→ EXERCISE INSTRUCTIONS
Repeat the records below exactly, beginning at the first line and finishing with the line that contains "def memExec (i".

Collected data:

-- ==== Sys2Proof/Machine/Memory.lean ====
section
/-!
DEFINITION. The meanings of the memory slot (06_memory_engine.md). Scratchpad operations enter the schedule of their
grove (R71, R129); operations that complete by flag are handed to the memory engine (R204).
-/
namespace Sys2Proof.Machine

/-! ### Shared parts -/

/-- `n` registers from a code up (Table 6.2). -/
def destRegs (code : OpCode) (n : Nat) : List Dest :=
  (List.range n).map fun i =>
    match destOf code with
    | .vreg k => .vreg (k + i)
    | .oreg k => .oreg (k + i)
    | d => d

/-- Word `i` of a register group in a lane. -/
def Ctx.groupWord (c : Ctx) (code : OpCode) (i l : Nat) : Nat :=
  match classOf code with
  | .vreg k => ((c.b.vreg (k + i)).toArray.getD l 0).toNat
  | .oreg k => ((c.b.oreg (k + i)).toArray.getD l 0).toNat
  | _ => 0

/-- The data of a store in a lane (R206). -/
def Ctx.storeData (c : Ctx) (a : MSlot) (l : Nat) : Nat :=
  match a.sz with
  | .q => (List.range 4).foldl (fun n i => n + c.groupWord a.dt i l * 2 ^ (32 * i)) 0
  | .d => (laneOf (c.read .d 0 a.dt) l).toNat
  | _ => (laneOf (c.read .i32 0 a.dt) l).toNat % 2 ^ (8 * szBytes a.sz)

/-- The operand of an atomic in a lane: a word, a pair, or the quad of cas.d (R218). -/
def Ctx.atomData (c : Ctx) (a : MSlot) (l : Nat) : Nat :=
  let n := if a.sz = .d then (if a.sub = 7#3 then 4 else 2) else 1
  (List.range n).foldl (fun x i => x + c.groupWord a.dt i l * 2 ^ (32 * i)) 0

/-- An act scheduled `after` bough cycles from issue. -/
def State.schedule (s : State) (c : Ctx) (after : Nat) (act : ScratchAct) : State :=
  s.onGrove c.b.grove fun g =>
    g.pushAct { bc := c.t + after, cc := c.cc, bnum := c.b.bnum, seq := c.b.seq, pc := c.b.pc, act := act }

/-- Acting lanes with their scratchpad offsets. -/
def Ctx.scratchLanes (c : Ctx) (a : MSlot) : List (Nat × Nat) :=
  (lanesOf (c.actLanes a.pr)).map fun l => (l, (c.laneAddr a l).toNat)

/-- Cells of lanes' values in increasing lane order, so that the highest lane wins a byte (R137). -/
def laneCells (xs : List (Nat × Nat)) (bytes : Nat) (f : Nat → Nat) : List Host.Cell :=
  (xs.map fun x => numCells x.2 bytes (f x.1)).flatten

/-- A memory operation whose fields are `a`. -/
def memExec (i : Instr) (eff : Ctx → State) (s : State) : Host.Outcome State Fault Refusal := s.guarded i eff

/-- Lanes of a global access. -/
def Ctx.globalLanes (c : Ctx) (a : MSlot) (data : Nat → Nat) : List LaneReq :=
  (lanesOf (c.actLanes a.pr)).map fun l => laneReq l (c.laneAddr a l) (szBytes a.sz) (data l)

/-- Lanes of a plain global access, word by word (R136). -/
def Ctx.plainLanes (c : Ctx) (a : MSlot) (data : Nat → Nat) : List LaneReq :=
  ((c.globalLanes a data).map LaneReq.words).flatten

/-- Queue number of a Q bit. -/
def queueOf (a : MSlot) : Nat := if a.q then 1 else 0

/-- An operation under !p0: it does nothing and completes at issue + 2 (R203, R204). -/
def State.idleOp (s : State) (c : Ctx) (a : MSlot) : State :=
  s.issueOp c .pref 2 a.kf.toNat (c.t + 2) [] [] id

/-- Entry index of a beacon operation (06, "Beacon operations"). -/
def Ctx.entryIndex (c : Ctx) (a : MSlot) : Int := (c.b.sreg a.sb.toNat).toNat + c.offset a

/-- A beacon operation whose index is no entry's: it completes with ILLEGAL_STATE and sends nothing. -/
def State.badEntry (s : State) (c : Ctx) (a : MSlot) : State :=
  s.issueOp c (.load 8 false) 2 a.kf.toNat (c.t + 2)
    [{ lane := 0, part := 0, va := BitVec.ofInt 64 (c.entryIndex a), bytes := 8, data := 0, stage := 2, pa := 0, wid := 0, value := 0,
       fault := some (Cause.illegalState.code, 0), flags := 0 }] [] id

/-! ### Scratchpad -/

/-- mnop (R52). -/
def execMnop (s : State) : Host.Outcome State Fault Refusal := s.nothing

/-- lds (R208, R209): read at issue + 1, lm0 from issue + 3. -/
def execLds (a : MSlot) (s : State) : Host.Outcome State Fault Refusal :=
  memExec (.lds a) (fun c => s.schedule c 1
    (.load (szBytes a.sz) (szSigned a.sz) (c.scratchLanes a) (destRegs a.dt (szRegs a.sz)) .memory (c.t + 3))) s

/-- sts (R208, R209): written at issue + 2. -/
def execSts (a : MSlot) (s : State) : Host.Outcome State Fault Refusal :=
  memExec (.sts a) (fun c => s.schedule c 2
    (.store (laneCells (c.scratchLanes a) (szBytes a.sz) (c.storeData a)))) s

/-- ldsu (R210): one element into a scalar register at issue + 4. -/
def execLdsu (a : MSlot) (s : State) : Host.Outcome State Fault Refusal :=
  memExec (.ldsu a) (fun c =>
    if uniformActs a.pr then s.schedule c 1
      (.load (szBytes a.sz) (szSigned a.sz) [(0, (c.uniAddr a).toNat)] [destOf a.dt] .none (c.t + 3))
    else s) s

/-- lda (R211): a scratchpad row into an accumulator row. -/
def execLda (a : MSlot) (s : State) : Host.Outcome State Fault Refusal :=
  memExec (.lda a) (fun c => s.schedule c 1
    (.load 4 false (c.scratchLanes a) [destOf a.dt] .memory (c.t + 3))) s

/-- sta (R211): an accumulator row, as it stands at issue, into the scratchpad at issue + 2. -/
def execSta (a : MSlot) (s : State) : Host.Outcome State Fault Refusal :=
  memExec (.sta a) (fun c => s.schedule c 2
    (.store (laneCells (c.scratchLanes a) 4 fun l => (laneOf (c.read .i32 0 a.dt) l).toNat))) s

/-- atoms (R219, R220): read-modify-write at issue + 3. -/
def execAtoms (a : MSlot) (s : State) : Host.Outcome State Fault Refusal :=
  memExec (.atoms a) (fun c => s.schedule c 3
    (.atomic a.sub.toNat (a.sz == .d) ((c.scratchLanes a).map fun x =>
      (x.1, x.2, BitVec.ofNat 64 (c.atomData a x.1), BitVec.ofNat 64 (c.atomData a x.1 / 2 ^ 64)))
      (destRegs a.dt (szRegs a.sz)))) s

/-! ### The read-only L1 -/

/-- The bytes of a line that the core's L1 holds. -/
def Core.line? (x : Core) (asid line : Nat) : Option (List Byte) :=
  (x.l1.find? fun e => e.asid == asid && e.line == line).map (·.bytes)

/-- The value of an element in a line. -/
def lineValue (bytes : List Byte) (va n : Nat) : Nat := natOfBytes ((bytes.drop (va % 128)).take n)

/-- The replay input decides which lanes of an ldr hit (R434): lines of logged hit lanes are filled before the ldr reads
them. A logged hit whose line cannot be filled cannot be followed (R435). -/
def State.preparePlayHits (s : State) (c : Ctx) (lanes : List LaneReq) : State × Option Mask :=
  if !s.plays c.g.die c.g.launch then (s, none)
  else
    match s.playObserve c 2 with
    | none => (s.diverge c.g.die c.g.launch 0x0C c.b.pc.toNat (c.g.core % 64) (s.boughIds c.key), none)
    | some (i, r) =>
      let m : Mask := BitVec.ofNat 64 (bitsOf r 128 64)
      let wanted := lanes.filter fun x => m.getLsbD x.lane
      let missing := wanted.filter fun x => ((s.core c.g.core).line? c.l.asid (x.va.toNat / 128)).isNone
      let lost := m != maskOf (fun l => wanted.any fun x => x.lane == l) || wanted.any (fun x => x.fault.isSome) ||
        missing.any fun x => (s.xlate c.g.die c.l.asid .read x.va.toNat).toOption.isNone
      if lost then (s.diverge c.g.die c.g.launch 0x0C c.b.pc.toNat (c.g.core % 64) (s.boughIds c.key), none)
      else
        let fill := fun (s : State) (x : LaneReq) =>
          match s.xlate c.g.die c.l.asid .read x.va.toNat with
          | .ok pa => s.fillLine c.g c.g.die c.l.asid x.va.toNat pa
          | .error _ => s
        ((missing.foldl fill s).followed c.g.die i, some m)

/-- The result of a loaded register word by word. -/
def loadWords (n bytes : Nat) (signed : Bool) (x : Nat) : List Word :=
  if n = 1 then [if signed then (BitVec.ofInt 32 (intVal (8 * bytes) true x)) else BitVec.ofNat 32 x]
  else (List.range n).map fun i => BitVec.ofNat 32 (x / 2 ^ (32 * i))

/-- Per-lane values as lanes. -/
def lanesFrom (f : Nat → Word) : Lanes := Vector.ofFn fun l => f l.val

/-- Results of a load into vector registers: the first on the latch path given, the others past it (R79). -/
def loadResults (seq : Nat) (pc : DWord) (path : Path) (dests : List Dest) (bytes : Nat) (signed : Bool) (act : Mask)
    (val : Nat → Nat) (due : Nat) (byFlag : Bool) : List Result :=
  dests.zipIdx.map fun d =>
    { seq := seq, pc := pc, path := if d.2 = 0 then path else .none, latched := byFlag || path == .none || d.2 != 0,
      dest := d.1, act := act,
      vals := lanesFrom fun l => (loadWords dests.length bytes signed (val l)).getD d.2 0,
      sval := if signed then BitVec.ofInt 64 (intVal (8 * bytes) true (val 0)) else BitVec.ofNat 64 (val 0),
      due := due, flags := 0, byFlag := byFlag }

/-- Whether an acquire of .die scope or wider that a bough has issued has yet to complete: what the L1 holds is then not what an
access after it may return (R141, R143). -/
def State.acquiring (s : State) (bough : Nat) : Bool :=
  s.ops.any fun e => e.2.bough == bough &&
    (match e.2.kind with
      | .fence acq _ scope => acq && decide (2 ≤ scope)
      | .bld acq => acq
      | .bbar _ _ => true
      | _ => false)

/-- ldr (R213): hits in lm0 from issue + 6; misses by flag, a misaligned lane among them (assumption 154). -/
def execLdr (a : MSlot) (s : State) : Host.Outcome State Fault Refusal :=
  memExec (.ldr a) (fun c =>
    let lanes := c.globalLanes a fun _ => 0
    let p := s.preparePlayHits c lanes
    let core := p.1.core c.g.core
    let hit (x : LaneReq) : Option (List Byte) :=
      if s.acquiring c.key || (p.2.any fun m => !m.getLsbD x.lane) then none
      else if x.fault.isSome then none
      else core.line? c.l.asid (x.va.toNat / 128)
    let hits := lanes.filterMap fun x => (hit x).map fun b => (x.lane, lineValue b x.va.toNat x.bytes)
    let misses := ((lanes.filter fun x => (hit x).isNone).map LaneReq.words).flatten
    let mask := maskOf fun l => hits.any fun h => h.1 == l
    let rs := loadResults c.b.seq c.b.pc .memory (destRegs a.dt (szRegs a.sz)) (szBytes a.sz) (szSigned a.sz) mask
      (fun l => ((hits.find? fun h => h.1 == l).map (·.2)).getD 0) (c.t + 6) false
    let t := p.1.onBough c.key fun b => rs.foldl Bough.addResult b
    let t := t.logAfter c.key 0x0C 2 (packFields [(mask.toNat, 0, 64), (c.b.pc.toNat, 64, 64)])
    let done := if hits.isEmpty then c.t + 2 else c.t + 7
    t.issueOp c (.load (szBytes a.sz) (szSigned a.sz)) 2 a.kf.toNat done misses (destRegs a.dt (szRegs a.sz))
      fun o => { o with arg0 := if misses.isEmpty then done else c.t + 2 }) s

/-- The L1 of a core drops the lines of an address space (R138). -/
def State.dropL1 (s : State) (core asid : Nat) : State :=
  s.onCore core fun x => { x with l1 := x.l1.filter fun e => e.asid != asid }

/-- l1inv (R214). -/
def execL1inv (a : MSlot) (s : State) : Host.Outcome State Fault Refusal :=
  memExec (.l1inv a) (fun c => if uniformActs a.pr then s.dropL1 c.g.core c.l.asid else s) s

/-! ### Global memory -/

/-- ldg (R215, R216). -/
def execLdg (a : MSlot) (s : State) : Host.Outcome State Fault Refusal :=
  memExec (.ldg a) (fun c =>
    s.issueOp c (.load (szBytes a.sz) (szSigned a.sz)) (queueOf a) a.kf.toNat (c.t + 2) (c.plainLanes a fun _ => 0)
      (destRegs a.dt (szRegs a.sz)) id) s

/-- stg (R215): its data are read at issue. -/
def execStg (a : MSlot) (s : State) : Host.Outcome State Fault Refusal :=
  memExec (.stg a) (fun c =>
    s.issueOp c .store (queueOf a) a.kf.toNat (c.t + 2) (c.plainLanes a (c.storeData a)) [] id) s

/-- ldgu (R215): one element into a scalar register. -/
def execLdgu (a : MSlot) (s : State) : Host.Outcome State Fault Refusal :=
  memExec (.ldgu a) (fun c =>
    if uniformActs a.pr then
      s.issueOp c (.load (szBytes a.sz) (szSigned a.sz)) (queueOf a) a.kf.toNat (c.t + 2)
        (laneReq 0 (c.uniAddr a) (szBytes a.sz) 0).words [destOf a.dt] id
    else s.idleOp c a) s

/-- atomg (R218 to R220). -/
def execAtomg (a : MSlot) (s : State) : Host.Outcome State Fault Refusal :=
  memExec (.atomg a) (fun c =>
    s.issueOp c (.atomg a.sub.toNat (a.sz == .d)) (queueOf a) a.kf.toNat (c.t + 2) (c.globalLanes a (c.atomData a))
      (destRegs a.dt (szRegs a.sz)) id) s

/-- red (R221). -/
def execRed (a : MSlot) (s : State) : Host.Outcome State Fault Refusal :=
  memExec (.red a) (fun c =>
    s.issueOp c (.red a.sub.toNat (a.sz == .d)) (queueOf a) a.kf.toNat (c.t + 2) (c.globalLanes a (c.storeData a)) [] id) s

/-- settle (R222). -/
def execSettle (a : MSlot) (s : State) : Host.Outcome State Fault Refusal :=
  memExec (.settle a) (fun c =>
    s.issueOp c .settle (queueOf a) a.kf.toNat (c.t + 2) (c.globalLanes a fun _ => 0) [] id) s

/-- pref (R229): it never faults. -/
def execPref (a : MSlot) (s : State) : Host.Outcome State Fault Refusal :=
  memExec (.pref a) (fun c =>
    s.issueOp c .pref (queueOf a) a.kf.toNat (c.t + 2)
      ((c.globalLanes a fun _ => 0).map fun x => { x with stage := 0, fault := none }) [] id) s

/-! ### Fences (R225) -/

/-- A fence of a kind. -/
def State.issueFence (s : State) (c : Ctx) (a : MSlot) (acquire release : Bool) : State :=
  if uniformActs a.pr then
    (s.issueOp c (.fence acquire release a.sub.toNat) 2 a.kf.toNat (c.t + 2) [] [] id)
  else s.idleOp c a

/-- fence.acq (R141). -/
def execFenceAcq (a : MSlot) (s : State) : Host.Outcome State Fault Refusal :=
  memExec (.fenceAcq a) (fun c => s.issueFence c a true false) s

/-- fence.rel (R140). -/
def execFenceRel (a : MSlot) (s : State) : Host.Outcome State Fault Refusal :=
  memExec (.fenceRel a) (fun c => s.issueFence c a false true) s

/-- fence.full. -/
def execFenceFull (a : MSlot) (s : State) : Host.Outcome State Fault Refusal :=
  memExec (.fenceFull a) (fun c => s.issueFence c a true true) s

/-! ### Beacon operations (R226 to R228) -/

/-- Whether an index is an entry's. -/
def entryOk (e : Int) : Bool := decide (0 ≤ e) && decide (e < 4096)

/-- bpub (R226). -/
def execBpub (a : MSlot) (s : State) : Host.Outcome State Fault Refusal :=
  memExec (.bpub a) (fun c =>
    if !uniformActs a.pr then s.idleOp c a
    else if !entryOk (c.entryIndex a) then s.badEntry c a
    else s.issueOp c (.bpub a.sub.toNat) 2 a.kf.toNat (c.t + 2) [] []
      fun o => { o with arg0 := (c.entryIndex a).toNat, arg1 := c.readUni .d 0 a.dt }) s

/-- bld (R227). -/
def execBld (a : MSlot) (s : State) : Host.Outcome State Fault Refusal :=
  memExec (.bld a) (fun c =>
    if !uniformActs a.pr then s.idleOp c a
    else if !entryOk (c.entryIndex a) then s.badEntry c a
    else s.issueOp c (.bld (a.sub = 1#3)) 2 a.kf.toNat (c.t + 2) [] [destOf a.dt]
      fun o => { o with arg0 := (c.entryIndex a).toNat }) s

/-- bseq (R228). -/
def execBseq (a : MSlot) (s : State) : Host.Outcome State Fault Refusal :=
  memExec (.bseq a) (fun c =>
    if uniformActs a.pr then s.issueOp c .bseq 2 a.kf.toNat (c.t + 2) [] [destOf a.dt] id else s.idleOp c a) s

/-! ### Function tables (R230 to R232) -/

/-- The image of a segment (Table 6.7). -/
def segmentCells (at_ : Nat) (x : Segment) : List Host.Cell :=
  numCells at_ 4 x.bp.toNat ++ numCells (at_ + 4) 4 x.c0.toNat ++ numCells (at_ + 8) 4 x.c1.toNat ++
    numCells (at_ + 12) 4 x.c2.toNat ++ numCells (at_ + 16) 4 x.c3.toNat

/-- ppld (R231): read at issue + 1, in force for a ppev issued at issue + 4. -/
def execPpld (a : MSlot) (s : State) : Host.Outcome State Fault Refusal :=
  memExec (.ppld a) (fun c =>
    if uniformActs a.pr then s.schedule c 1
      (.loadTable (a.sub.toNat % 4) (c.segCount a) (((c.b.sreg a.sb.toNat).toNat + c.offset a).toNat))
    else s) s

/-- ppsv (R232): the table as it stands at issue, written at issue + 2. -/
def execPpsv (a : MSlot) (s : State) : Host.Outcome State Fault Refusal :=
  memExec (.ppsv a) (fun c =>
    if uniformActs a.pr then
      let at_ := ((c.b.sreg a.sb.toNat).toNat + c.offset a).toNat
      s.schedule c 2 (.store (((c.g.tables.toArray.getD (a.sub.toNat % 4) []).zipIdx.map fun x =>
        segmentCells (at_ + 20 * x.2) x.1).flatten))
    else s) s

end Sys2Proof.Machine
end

→ SOLVED PROBLEM
-- ==== Sys2Proof/Machine/Memory.lean ====
section
/-!
DEFINITION. The meanings of the memory slot (06_memory_engine.md). Scratchpad operations enter the schedule of their
grove (R71, R129); operations that complete by flag are handed to the memory engine (R204).
-/
namespace Sys2Proof.Machine

/-! ### Shared parts -/

/-- `n` registers from a code up (Table 6.2). -/
def destRegs (code : OpCode) (n : Nat) : List Dest :=
  (List.range n).map fun i =>
    match destOf code with
    | .vreg k => .vreg (k + i)
    | .oreg k => .oreg (k + i)
    | d => d

/-- Word `i` of a register group in a lane. -/
def Ctx.groupWord (c : Ctx) (code : OpCode) (i l : Nat) : Nat :=
  match classOf code with
  | .vreg k => ((c.b.vreg (k + i)).toArray.getD l 0).toNat
  | .oreg k => ((c.b.oreg (k + i)).toArray.getD l 0).toNat
  | _ => 0

/-- The data of a store in a lane (R206). -/
def Ctx.storeData (c : Ctx) (a : MSlot) (l : Nat) : Nat :=
  match a.sz with
  | .q => (List.range 4).foldl (fun n i => n + c.groupWord a.dt i l * 2 ^ (32 * i)) 0
  | .d => (laneOf (c.read .d 0 a.dt) l).toNat
  | _ => (laneOf (c.read .i32 0 a.dt) l).toNat % 2 ^ (8 * szBytes a.sz)

/-- The operand of an atomic in a lane: a word, a pair, or the quad of cas.d (R218). -/
def Ctx.atomData (c : Ctx) (a : MSlot) (l : Nat) : Nat :=
  let n := if a.sz = .d then (if a.sub = 7#3 then 4 else 2) else 1
  (List.range n).foldl (fun x i => x + c.groupWord a.dt i l * 2 ^ (32 * i)) 0

/-- An act scheduled `after` bough cycles from issue. -/
def State.schedule (s : State) (c : Ctx) (after : Nat) (act : ScratchAct) : State :=
  s.onGrove c.b.grove fun g =>
    g.pushAct { bc := c.t + after, cc := c.cc, bnum := c.b.bnum, seq := c.b.seq, pc := c.b.pc, act := act }

/-- Acting lanes with their scratchpad offsets. -/
def Ctx.scratchLanes (c : Ctx) (a : MSlot) : List (Nat × Nat) :=
  (lanesOf (c.actLanes a.pr)).map fun l => (l, (c.laneAddr a l).toNat)

/-- Cells of lanes' values in increasing lane order, so that the highest lane wins a byte (R137). -/
def laneCells (xs : List (Nat × Nat)) (bytes : Nat) (f : Nat → Nat) : List Host.Cell :=
  (xs.map fun x => numCells x.2 bytes (f x.1)).flatten

/-- A memory operation whose fields are `a`. -/
def memExec (i : Instr) (eff : Ctx → State) (s : State) : Host.Outcome State Fault Refusal := s.guarded i eff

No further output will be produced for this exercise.